# How to build an expressions analyzer, the implementation (I)

In the previous article in this series I reviewed the main issues about the design of the **grammar** to build an **analyzer**, or **parser**, for arithmetic expressions. In this article I will show the first part of its implementation from the BNF **grammar** rules, converting the input expression, in the form of a text string, in a series of objects that we can use to evaluate it and give different values to the **constants** and **variables** that compose it.

If you prefer to start at the beginning, this is the link to the article on the design of the grammar for an expressions analyser.

In this link you can download the source code of the project with the parser I will use as an expample in this article, written in **CSharp** with **Visual Studio** **2013**.

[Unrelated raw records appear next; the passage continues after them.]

/-- What fairness to one agent brings about: while `P` holds the agent has a step, and each step of the execution ends the
wait, or keeps `P` and lowers the rank, or keeps both and is not the agent's. -/
theorem WeaklyFair.until (f : WeaklyFair states moves) {a : Agent} {P : State → Prop} {Q : Nat → Prop}
    {rank : State → Nat} (hen : ∀ j, P (states j) → agentEnabled a (states j))
    (hst : ∀ j, P (states j) → Q j ∨ (P (states (j + 1)) ∧ (rank (states (j + 1)) < rank (states j) ∨
      (stepOf (moves j) ≠ some a ∧ rank (states (j + 1)) = rank (states j)))))
    {n : Nat} (h : P (states n)) : ∃ m, n ≤ m ∧ (∀ j, n ≤ j → j ≤ m → P (states j)) ∧ Q m := by
  refine Classical.byContradiction fun hn => ?_
  have noQ : ∀ j, n ≤ j → (∀ i, n ≤ i → i ≤ j → P (states i)) → ¬ Q j := fun j hj hp hq => hn ⟨j, hj, hp, hq⟩
  have all : ∀ d, ∀ i, n ≤ i → i ≤ n + d → P (states i) := by
    intro d
    induction d with
    | zero =>
      intro i h1 h2
      rwa [show i = n by omega]
    | succ d ih =>
      intro i h1 h2
      by_cases hi : i ≤ n + d
      · exact ih i h1 hi
      · rw [show i = n + d + 1 by omega]
        exact ((hst (n + d) (ih _ (by omega) (by omega))).resolve_left (noQ _ (by omega) ih)).1
  have hp : ∀ i, n ≤ i → P (states i) := fun i hi => all (i - n) i hi (by omega)
  have hq : ∀ i, n ≤ i → ¬ Q i := fun i hi => noQ i hi (fun j hj _ => hp j hj)
  have down : ∀ r i, n ≤ i → rank (states i) = r → False := by
    intro r
    induction r using Nat.strongRecOn with
    | _ r ih =>
      intro i hi hr
      have keep : ∀ d, rank (states (i + d)) = r := by
        intro d
        induction d with
        | zero => exact hr
        | succ d ihd =>
          rcases ((hst (i + d) (hp _ (by omega))).resolve_left (hq _ (by omega))).2 with h | h
          · exact (ih _ (ihd ▸ h) (i + d + 1) (by omega) rfl).elim
          · exact h.2.trans ihd
      obtain ⟨m, hm, ho⟩ := f a i (fun m hm => hen m (hp m (by omega)))
      rcases ((hst m (hp _ (by omega))).resolve_left (hq _ (by omega))).2 with h | h
      · have hk := keep (m - i)
        rw [show i + (m - i) = m by omega] at hk
        exact ih _ (hk ▸ h) (m + 1) (by omega) rfl
      · exact h.1 ho
  exact down _ n (Nat.le_refl _) rfl

/-- An operation that stays under way and completes later completes. -/
theorem Completes.later {n k : Nat} {underWay : State → Prop} {a : Agent} {result : Result → Prop} (hn : n ≤ k)
    (hu : ∀ j, n ≤ j → j ≤ k → underWay (states j)) (h : Completes states moves (k + 1) underWay a result) :
    Completes states moves n underWay a result := by
  obtain ⟨m, h1, h2, h3⟩ := h
  refine ⟨m, by omega, fun j hj hm => ?_, h3⟩
  by_cases hk : j ≤ k
  · exact hu j hj hk
  · exact h2 j (by omega) hm

/-- An infinite run of the machine's own steps is an execution, with the moves that its script and its draws choose. -/
theorem execution_of_steps (hw : (states 0).params.wf = true) (h : ∀ n, step (states n) = .next (states (n + 1))) :
    Execution states (fun n => (nextMove (states n)).1) := by
  have hwf : ∀ n, (states n).params.wf = true := by
    intro n
    induction n with
    | zero => exact hw
    | succ n ih =>
      rcases step_effect (h n) with ⟨_, ht, _⟩ | ⟨hf, _⟩
      · rw [takeMove_params ht, nextMove_state]
        exact ih
      · rw [ih] at hf
        cases hf
  refine ⟨hw, fun n => ⟨(nextMove (states n)).2.script, (nextMove (states n)).2.draws, ?_⟩⟩
  rw [← nextMove_state, ← h n]
  simp [step, hwf n]

end Sys2Proof.Machine
end

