-- ==== Sys2Proof/Tests/Slice0.lean ====
section
/-!
SUPPORT. The model's own tests: the checks of WellFormed, words written out from the spec's encodings, single steps of
95_test_vectors.md, and a witness for the hypotheses of every statement that has some. An expected value is the spec's.
-/
namespace Sys2Proof.Tests

open Sys2Proof Sys2Proof.Machine

/-! ## Small states -/

/-- A booted block with the given countdown registers (after V-B1). -/
def booted (c : Countdown) : State :=
  { State.reset with
    mapped := true, handler := some 1, regCe := true, regCs := true, irqReq := true, timer := c }

/-- The countdown `[LOAD, CTRL, CUR, EN, PEND]` of the vectors. -/
def five (load ctrl cur : Word) (en pend : Bool) : Countdown :=
  { load := load, ctrl := ctrl, cur := cur, en := en, pend := pend }

/-- A block at power-on with a tick to come. -/
def powered : State := { State.reset with script := [.tick] }

/-- A stopped, booted block. -/
def idleBlock : State := booted (five 0#32 1#32 0#32 false false)

/-- A booted block whose countdown has just fired (2.8). -/
def firedBlock : State := booted (five 3#32 2#32 0#32 false true)

/-- EVENT at a step. -/
def State.atEvent (s : State) (st : EventStep) (d : Word) : State :=
  { s with event := { step := st, delta := d, issuer := .host } }

/-- IRQH at a step. -/
def State.atIrqh (s : State) (st : IrqStep) (answered : Bool) (ops : List DWord) : State :=
  { s with irqh := { step := st, active := true, pendingOps := ops, answered := answered, wait := none } }

/-- One READER. -/
def State.withReader (s : State) (st : ReaderStep) (hi1 : Word) : State :=
  { s with readers := [{ Reader.fresh with step := st, hi1 := hi1 }] }

/-- The state a move leads to, if there is one. -/
def nextOf (a : Answer) : Option State :=
  match a with
  | .next t => some t
  | .fault _ => none
  | .refused _ => none

/-- The countdown after a move. -/
def timerAfter (m : Move) (s : State) : Option Countdown := (nextOf (takeMove m s)).map State.timer

/-- The reason of the refusal a move is answered with. -/
def refusalAfter (m : Move) (s : State) : Option Reason := (nextOf (takeMove m s)).bind State.lastRefusal

/-- The last history entry after a move. -/
def lastAfter (m : Move) (s : State) : Option Event := (nextOf (takeMove m s)).bind (fun t => t.hist.getLast?)

/-- A bus record performed by an agent: the transaction's own meaning. -/
def perform (a : Agent) (w : DWord) (s : State) : Option State :=
  match decodeBus s.params w with
  | .ok i => nextOf (exec i { s with master := a })
  | .error _ => none

/-! ## WellFormed: each check refuses an ill-formed term (R10, R72) -/

theorem test_reference_parameters : Params.reference.wf = true := by decide

theorem test_misaligned_refused :
    { Params.reference with base := 0x1002 }.alignedOk = false ∧
      { Params.reference with cntLoOff := 2 }.alignedOk = false ∧
      { Params.reference with loadOff := 9 }.alignedOk = false ∧
      { Params.reference with ctrlOff := 13 }.alignedOk = false := by decide

theorem test_same_offset_refused :
    { Params.reference with loadOff := 4 }.distinctOk = false ∧
      { Params.reference with ctrlOff := 0x24 }.distinctOk = false := by decide

theorem test_small_region_refused : { Params.reference with regionSize := 0x2F }.regionOk = false := by decide

/-- An offset that a record's OFF field does not hold is no breach of R10. -/
theorem test_wide_offset :
    { Params.reference with loadOff := 4096, regionSize := 4100 }.wf = true ∧
      { Params.reference with loadOff := 4096 }.recordable = false ∧ Params.reference.recordable = true := by decide

theorem test_bad_masks_refused :
    { Params.reference with stop := 0#32 }.masksOk = false ∧ { Params.reference with run := 3#32 }.masksOk = false ∧
      { Params.reference with update := 2#32 }.masksOk = false := by decide

theorem test_stopped_clock_refused : { Params.reference with clockHz := 0 }.wf = false := by decide

theorem test_ctrl_value_refused :
    (Instr.wrCtrl 3#32).wf Params.reference = false ∧ (Instr.wrCtrl 6#32).wf Params.reference = true := by decide

/-! ## Decoding (2.1, 2.2; words written bit by bit from R64 and R69) -/

theorem test_decode_commands :
    decodeTableWord 64 0x0000000000000001 = some .read64 ∧
      decodeTableWord 64 0x0000000300000002 = some (.arm 3#32) ∧
      decodeTableWord 64 0x0000000000000003 = some .disable ∧
      decodeTableWord 64 0x0000000000000004 = some .reset ∧
      decodeTableWord 64 0x0000000000000005 = some .irqEntry := by decide

theorem test_decode_records :
    decodeTableWord 32 0x00000000 = some (.rdCntLo 0#32) ∧ decodeTableWord 32 0x00000004 = some (.rdCntHi 0#32) ∧
      decodeTableWord 32 0x00010008 = some (.wrLoad 0#32) ∧
      decodeTableWord 64 0x000000060001000C = some (.wrCtrl 6#32) ∧
      decodeTableWord 64 0x8000000000010020 = some (.wrRst20 0x80000000#32) ∧
      decodeTableWord 64 0x0000000100010024 = some (.wrRst24 1#32) ∧
      decodeTableWord 64 0x000000040001002C = some (.wrRst2C 4#32) := by decide

theorem test_decode_refuses :
    decodeCmd 0x0000000100000001#64 = .error .nonZeroOperand ∧ decodeCmd 0x0000000000000006#64 = .error .illegalOpcode ∧
      decodeCmd 0x0000000080000002#64 = .error .reservedCommandBits ∧
      decodeBus Params.reference 0x0000000700010000#64 = .error .badDirection ∧
      decodeBus Params.reference 0x0000000000010010#64 = .error .badOffset ∧
      decodeBus Params.reference 0x0000000000000002#64 = .error .misaligned ∧
      decodeBus Params.reference 0x0000000000020000#64 = .error .reservedRecordBits :=
  ⟨rfl, rfl, rfl, rfl, rfl, rfl, rfl⟩

/-- Eight bytes are consumed, the least significant first; seven are too few. -/
theorem test_decode_bytes :
    decodeBytes Params.reference .cmd [2#8, 0#8, 0#8, 0#8, 3#8, 0#8, 0#8, 0#8, 9#8] = .ok (.arm 3#32, [9#8]) ∧
      decodeBytes Params.reference .cmd [2#8, 0#8, 0#8, 0#8, 3#8, 0#8, 0#8] = .error .shortWord := ⟨rfl, rfl⟩

/-- The first step after power-on runs the word the host places: a command; a record that a sequence performs, at that
sequence's step; a record that none performs, as traffic from outside. -/
theorem test_step_runs_word :
    step (State.reset.withFetchWord 64 3) = exec .disable { State.reset with issuer := .host } ∧
      (nextOf (step (State.reset.withFetchWord 32 0x10008))).map State.hist = some [.bus .event .write 0x08 0#32] ∧
      (nextOf (step (State.reset.withFetchWord 32 0x00004))).map State.hist = some [.bus (.reader 0) .read 0x04 0#32] ∧
      (nextOf (step (State.reset.withFetchWord 64 0x40001002C))).map State.rst2C = some 4#32 ∧
      step (State.reset.withFetchWord 32 0x10024) = exec (.wrRst24 0#32) { State.reset with master := .host } :=
  ⟨rfl, by decide, by decide, by decide, rfl⟩

/-! ## Single steps (2.3 to 2.10) -/

theorem test_tick_carry_and_fire :
    nextOf (takeMove .tick { booted (five 0#32 2#32 1#32 true false) with cnt := 0xFFFFFFFFFFFFFFFF#64 }) =
      some { booted (five 0#32 2#32 0#32 false true) with hist := [.tick] } := by decide

theorem test_tick_counts :
    timerAfter .tick (booted (five 0#32 2#32 0xFFFFFFFF#32 true false)) = some (five 0#32 2#32 0xFFFFFFFE#32 true false) ∧
      timerAfter .tick (booted (five 0#32 2#32 0#32 true false)) = some (five 0#32 2#32 0#32 false true) ∧
      timerAfter .tick (booted (five 0#32 2#32 7#32 false false)) = some (five 0#32 2#32 7#32 false false) := by decide

theorem test_wrLoad :
    (perform .event 0x0000001100010008#64 (booted (five 9#32 2#32 4#32 true true))).map State.timer =
      some (five 0x11#32 2#32 4#32 true true) := by decide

The **parser** that I will implement functions as a **compiler** that can generate the results as an executable and configurable object that will allow us to evaluate the expression and modify the value of its parameters, **constants** and **variables**. The code is in the **Expressions** project, which generates a class library that can be linked as a reference to be used from any application.

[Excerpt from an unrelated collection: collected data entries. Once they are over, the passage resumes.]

/-- Every code of a frame is in the range of its width. -/
theorem fst_lt_of_mem_frameItems {f : Framing} {w : Nat} {rs : List Int} {cw : Nat × Nat} (h : cw ∈ frameItems f w rs) :
    cw.1 < 2 ^ cw.2 := by
  have hcode {rs : List Int} (h : cw ∈ rs.map (fun r => (tcEncode r w, w))) : cw.1 < 2 ^ cw.2 := by
    obtain ⟨r, -, rfl⟩ := List.mem_map.1 h
    exact tcEncode_lt r w
  match f, rs with
  | .dense, rs => exact hcode h
  | .seeded32, [] => exact absurd h List.not_mem_nil
  | .seeded32, r :: rest =>
    obtain hseed | hrest := List.mem_append.1 h
    · obtain ⟨b, hb, rfl⟩ := List.mem_map.1 hseed
      exact seedBytes_lt r b hb
    · exact hcode hrest

theorem seedValue_seedBytes {r : Int} (h : inWidth 32 r) :
    seedValue (seedBytes r)[0] (seedBytes r)[1] (seedBytes r)[2] (seedBytes r)[3] = r := by
  have hsum : (seedBytes r)[0] + 256 * (seedBytes r)[1] + 65536 * (seedBytes r)[2] + 16777216 * (seedBytes r)[3]
      = tcEncode r 32 := seedBytes_sum r
  rw [seedValue, hsum, tcDecode_tcEncode (by omega) h]

theorem map_tcDecode_tcEncode {w : Nat} {rs : List Int} (hw : 1 ≤ w) (h : ∀ r ∈ rs, inWidth w r) :
    ((rs.map (fun r => (tcEncode r w, w))).map Prod.fst).map (fun c => tcDecode c w) = rs := by
  rw [List.map_map, List.map_map]
  exact (List.map_congr_left fun r hr => tcDecode_tcEncode hw (h r hr)).trans (List.map_id' rs)

/-- The codes of a frame decode to its residuals, where the width holds those it is selected over and an i32 the seed. -/
theorem frameResiduals_frameItems {f : Framing} {w : Nat} {rs : List Int} (hw : 1 ≤ w)
    (hnarrow : ∀ r ∈ widthResiduals f rs, inWidth w r) (hseed : ∀ r ∈ rs, inWidth 32 r) :
    frameResiduals f w ((frameItems f w rs).map Prod.fst) = rs := by
  match f, rs with
  | .dense, rs => exact map_tcDecode_tcEncode hw hnarrow
  | .seeded32, [] => rfl
  | .seeded32, r :: rest =>
    exact congrArg₂ List.cons (seedValue_seedBytes (hseed r List.mem_cons_self)) (map_tcDecode_tcEncode hw hnarrow)

/-! ### The stream that COPYOUT moves (30_encoding.md R77) -/

theorem Reader.codesFrom_of_packed {r : Reader} {items : List (Nat × Nat)} (g : Nat)
    (hfit : (itemBits items + 7) / 8 < 2 ^ 32) (hlen : r.ilen = (Writer.putAll items (.empty g)).finish.olen)
    (hbytes : ∀ j, j < (Writer.putAll items (.empty g)).finish.olen.toNat →
      r.ibuf.read j = (Writer.putAll items (.empty g)).finish.obuf.read j) :
    itemBits items ≤ 8 * r.ilen.toNat ∧ r.codesFrom (items.map Prod.snd) 0 = items.map (fun cw => cw.1 % 2 ^ cw.2) := by
  obtain ⟨hnb, -, holen, hpacked⟩ := packedWriter_spec g hfit
  have hroom : itemBits items ≤ 8 * r.ilen.toNat := by
    rw [hlen]
    omega
  have hstream := (Reader.stream_eq_of_bytes hnb hlen hbytes).trans hpacked
  exact ⟨hroom, Reader.codesFrom_of_stream items (by omega) hstream⟩

/-! ### The states between CNEXT and DNEXT -/

/-- The writer CNEXT leaves (44_compressor.md R152). -/
def packedWriter (s : State) : Writer := (Writer.putAll (framePack s) (.empty s.free)).finish

/-- The state after a CNEXT that succeeds. -/
def compressedState (s : State) : State :=
  ((s.setEnc (compressedEnc s (packedWriter s) (BitVec.ofNat 8 (frameWidth s)))).take 1).setErr .ok

/-- The reader after the COPYOUT that follows, with `IBUF` the memory `m`. -/
def copiedReader (s : State) (m : Mem 8) : Reader := { s.dec.br with ilen := (packedWriter s).olen, ibuf := m }

/-- The state after the COPYOUT that follows. -/
def copiedState (s : State) (m : Mem 8) : State := (compressedState s).setReader (copiedReader s m)

/-- `IBUF` holds the bytes CNEXT wrote. -/
def holdsPacked (s : State) (m : Mem 8) : Prop :=
  ∀ j, j < (packedWriter s).olen.toNat → m.read j = (packedWriter s).obuf.read j

section

variable (s : State) (m : Mem 8)

@[simp] theorem copiedState_params : (copiedState s m).params = s.params := by simp [copiedState, compressedState]
@[simp] theorem copiedState_finDims : (copiedState s m).finDims = s.finDims := by simp [copiedState, compressedState]
@[simp] theorem copiedState_foutDims : (copiedState s m).foutDims = s.foutDims := by simp [copiedState, compressedState]
@[simp] theorem copiedState_enc :
    (copiedState s m).enc = compressedEnc s (packedWriter s) (BitVec.ofNat 8 (frameWidth s)) := by
  simp [copiedState, compressedState]

@[simp] theorem copiedState_dec : (copiedState s m).dec = { s.dec with br := copiedReader s m } := by
  simp [copiedState, compressedState]

end

/-- A CNEXT that raises nothing has selected a legal width and packed the frame. -/
theorem exec_cnext_ok {s t : State} (hready : encReady s) (hlegal : s.params.legal) (hexec : exec .cnext s = .next t)
    (hok : t.err = .ok) : frameWidth s ≤ 16 ∧ t = compressedState s := by
  by_cases hwidth : frameWidth s ≤ 16
  · have hfits := exec_cnext_of_fits hready hwidth (framePack_fits hready hlegal hwidth)
    obtain rfl := Host.Outcome.next.inj (hexec.symm.trans hfits)
    refine ⟨hwidth, ?_⟩
    rw [compressedState, compressedEnc, advancedEnc_frame]
    rfl
  · obtain rfl := Host.Outcome.next.inj (hexec.symm.trans (exec_cnext_of_wide hready (Nat.lt_of_not_le hwidth)))
    cases hok

theorem copyOut_compressedState {s t : State} (h : copyOut (compressedState s) = .next t) :
    (packedWriter s).olen.toNat ≤ s.params.ibufCap ∧ ∃ m : Mem 8, t = copiedState s m ∧ holdsPacked s m := by
  obtain ⟨hfits, hover⟩ := copyoutCopiesTheOutputStream (compressedState s)
  by_cases hcap : (packedWriter s).olen.toNat ≤ s.params.ibufCap
  · obtain ⟨m, hcopy, hbytes, -⟩ := hfits hcap
    exact ⟨hcap, m, Host.Outcome.next.inj (h.symm.trans hcopy), hbytes⟩
  · cases h.symm.trans (hover (Nat.lt_of_not_le hcap))

end Sys2Proof.Machine
end

section
/-! The whole engine: a frame that CNEXT packs comes back from DNEXT, one frame and a sequence of them
(45_decompressor.md R166, 43_predictor.md R139). -/

namespace Sys2Proof.Machine

/-! ### What relaying frames keeps -/

/-- `paired`, of the two contexts alone. -/
def pairedContexts (e : Enc) (d : Dec) : Prop :=
  e.valid = true ∧ d.valid = true ∧ e.spec.dims = d.spec.dims ∧ e.hist = d.hist
    ∧ (e.hist = true → ∀ k, k < e.spec.count → e.history.read k = d.history.read k)

theorem paired_iff {s : State} : paired s ↔ pairedContexts s.enc s.dec := Iff.rfl

/-- Two contexts constructed from one CameraSpec are paired in NoHistory (10_state.md R39). -/
theorem pairedContexts_fresh (c : CameraSpec) (g g' : Nat) (br : Reader) : pairedContexts (freshEnc c g) (freshDec c g' br) :=
  ⟨rfl, rfl, rfl, rfl, fun h => Bool.noConfusion h⟩

/-- What a relayed frame starts from and leaves: the contexts paired, both frame stores of their dimensions. -/
structure Linked (s : State) : Prop where
  legal : s.params.legal
  paired : paired s
  spec : ¬ s.enc.spec.bad s.params
  finDims : s.finDims = s.enc.spec.dims
  foutDims : s.foutDims = s.enc.spec.dims

theorem Linked.of_contexts {s : State} {e : Enc} {d : Dec} (henc : s.enc = e) (hdec : s.dec = d)
    (hpaired : pairedContexts e d) (hlegal : s.params.legal) (hspec : ¬ e.spec.bad s.params) (hfin : s.finDims = e.spec.dims)
    (hfout : s.foutDims = e.spec.dims) : Linked s := by
  subst henc hdec
  exact ⟨hlegal, paired_iff.2 hpaired, hspec, hfin, hfout⟩

theorem CameraSpec.one_le_count {p : Params} {c : CameraSpec} (h : ¬ c.bad p) : 1 ≤ c.count := by
  refine Nat.mul_pos (Nat.pos_of_ne_zero fun hcols => h (.inl ?_)) (Nat.pos_of_ne_zero fun hrows => h (.inr (.inl ?_)))
  · exact BitVec.eq_of_toNat_eq hcols
  · exact BitVec.eq_of_toNat_eq hrows

section

variable {s : State} {m : Mem 8}

theorem Linked.encReady (h : Linked s) : encReady s := by
  obtain ⟨hvalid, -⟩ := h.paired
  exact ⟨hvalid, h.finDims, Nat.le_of_not_lt fun hlt => h.spec (.inr (.inr hlt))⟩

theorem Linked.dec_dims (h : Linked s) : s.enc.spec.dims = s.dec.spec.dims := by
  obtain ⟨-, -, hdims, -⟩ := h.paired
  exact hdims

theorem Linked.dec_count (h : Linked s) : s.enc.spec.count = s.dec.spec.count := CameraSpec.count_eq_of_dims_eq h.dec_dims

theorem Linked.decReady (h : Linked s) : decReady s := by
  obtain ⟨-, hvalid, -⟩ := h.paired
  obtain ⟨-, -, hcount⟩ := h.encReady
  exact ⟨hvalid, h.foutDims.trans h.dec_dims, h.dec_count ▸ hcount⟩

/-! ### What DNEXT reads after COPYOUT -/

theorem inWidth_of_mem_frameResidualList {r : Int} (h : r ∈ frameResidualList s) : inWidth 32 r := by
  obtain ⟨k, -, rfl⟩ := List.mem_map.1 h
  have hrange := residual_range s k
  constructor <;> omega

/-- DNEXT finds all the bits it needs, and reads from them the residuals CNEXT packed. -/
theorem Linked.frameResiduals_copiedReader (h : Linked s) (hwidth : frameWidth s ≤ 16) (hbytes : holdsPacked s m) :
    (frameWidths s.params.framing (frameWidth s) s.enc.spec.count).sum ≤ 8 * (copiedReader s m).ilen.toNat
      ∧ frameResiduals s.params.framing (frameWidth s)
          ((copiedReader s m).codesFrom (frameWidths s.params.framing (frameWidth s) s.enc.spec.count) 0)
        = frameResidualList s := by
  obtain ⟨-, -, hcap⟩ := h.legal
  have hfit := framePack_fits h.encReady h.legal hwidth
  obtain ⟨hroom, hread⟩ := Reader.codesFrom_of_packed (r := copiedReader s m) s.free (Nat.lt_of_le_of_lt hfit hcap) rfl hbytes
  have hwidths : (framePack s).map Prod.snd = frameWidths s.params.framing (frameWidth s) s.enc.spec.count := by
    have hcount := CameraSpec.one_le_count h.spec
    rw [framePack, map_snd_frameItems _ _ (by rwa [frameResidualList_length]), frameResidualList_length]
  have hcodes : (framePack s).map (fun cw => cw.1 % 2 ^ cw.2) = (framePack s).map Prod.fst :=
    List.map_congr_left fun cw hcw => Nat.mod_eq_of_lt (fst_lt_of_mem_frameItems hcw)
  obtain ⟨hpos, hholds, -⟩ := leastWidth_selectWidth (widthResiduals s.params.framing (frameResidualList s))
  rw [← hwidths, hread, hcodes]
  exact ⟨hroom, frameResiduals_frameItems hpos hholds fun r => inWidth_of_mem_frameResidualList⟩

/-- The residuals DNEXT loads are those of the input frame. -/
theorem Linked.read_loadedRes (h : Linked s) (hwidth : frameWidth s ≤ 16) (hbytes : holdsPacked s m) {k : Nat}
    (hk : k < s.enc.spec.count) : ((loadedRes (copiedState s m) (frameWidth s)).read k).toInt = residual s k := by
  obtain ⟨-, hres⟩ := h.frameResiduals_copiedReader hwidth hbytes
  rw [loadedRes, copiedState_params, copiedState_dec]
  dsimp only
  rw [← h.dec_count, hres, frameResidualList, List.map_map, Mem.read_writeFrom_zero_range, if_pos hk]
  exact residual_toInt s k

/-! ### One frame -/

theorem Linked.copiedState_decReady (h : Linked s) : Machine.decReady (copiedState s m) := by
  simp only [Machine.decReady, ready, copiedState_params, copiedState_foutDims, copiedState_dec]
  exact h.decReady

## Defining a base class for the analyzer

First, I define an abstract base class from which they will derive all the other elements, so you can access them all using the same interface, the **ExpressionBase** class:

`public abstract class ExpressionBase`

{

protected static int _precision = 10;

protected static List<Variable> _variables = new List<Variable>();

protected static List<Constant> _constants = new List<Constant>();

public ExpressionBase(){}

public static int Precision

{

get { return ExpressionBase._precision; }

set { ExpressionBase._precision = Math.Min(20, Math.Max(1, value)); }

}

public IEnumerable<Variable> Variables

{

get { foreach (Variable v in ExpressionBase._variables)

{ yield return v; } }

}

public IEnumerable<Constant> Constants

{

get { foreach (Constant c in ExpressionBase._constants)

{ yield return c; } }

}

public static void Clear()

{

_variables.Clear();

_constants.Clear();

}

public abstract double Value { get; set; }

public virtual string Parse(string expr)

{

return expr.TrimStart(new char[] { ' ', '\n', '\r', '\t' });

}

}

I declare a static collection of **variables** and another one of **constants**, in order that all of them can be shared by all the expressions, allowing us to work with systems of equations. These collections are accessed through the instance properties **Variables** and **Constants**, through which we can enumerate them using a **foreach** statement. These collections can be emptied using the **Clear** method.

Since all values are of type **double**, also I define a value of the precision to avoid rounding errors using the **Math.Round** function to return the results of the operations.

All derived classes must implement the abstract property **Value**, by means of which you can assign values to **variables** and **constants** and obtain the value of all the objects that make up the expression to perform the arithmetic operations.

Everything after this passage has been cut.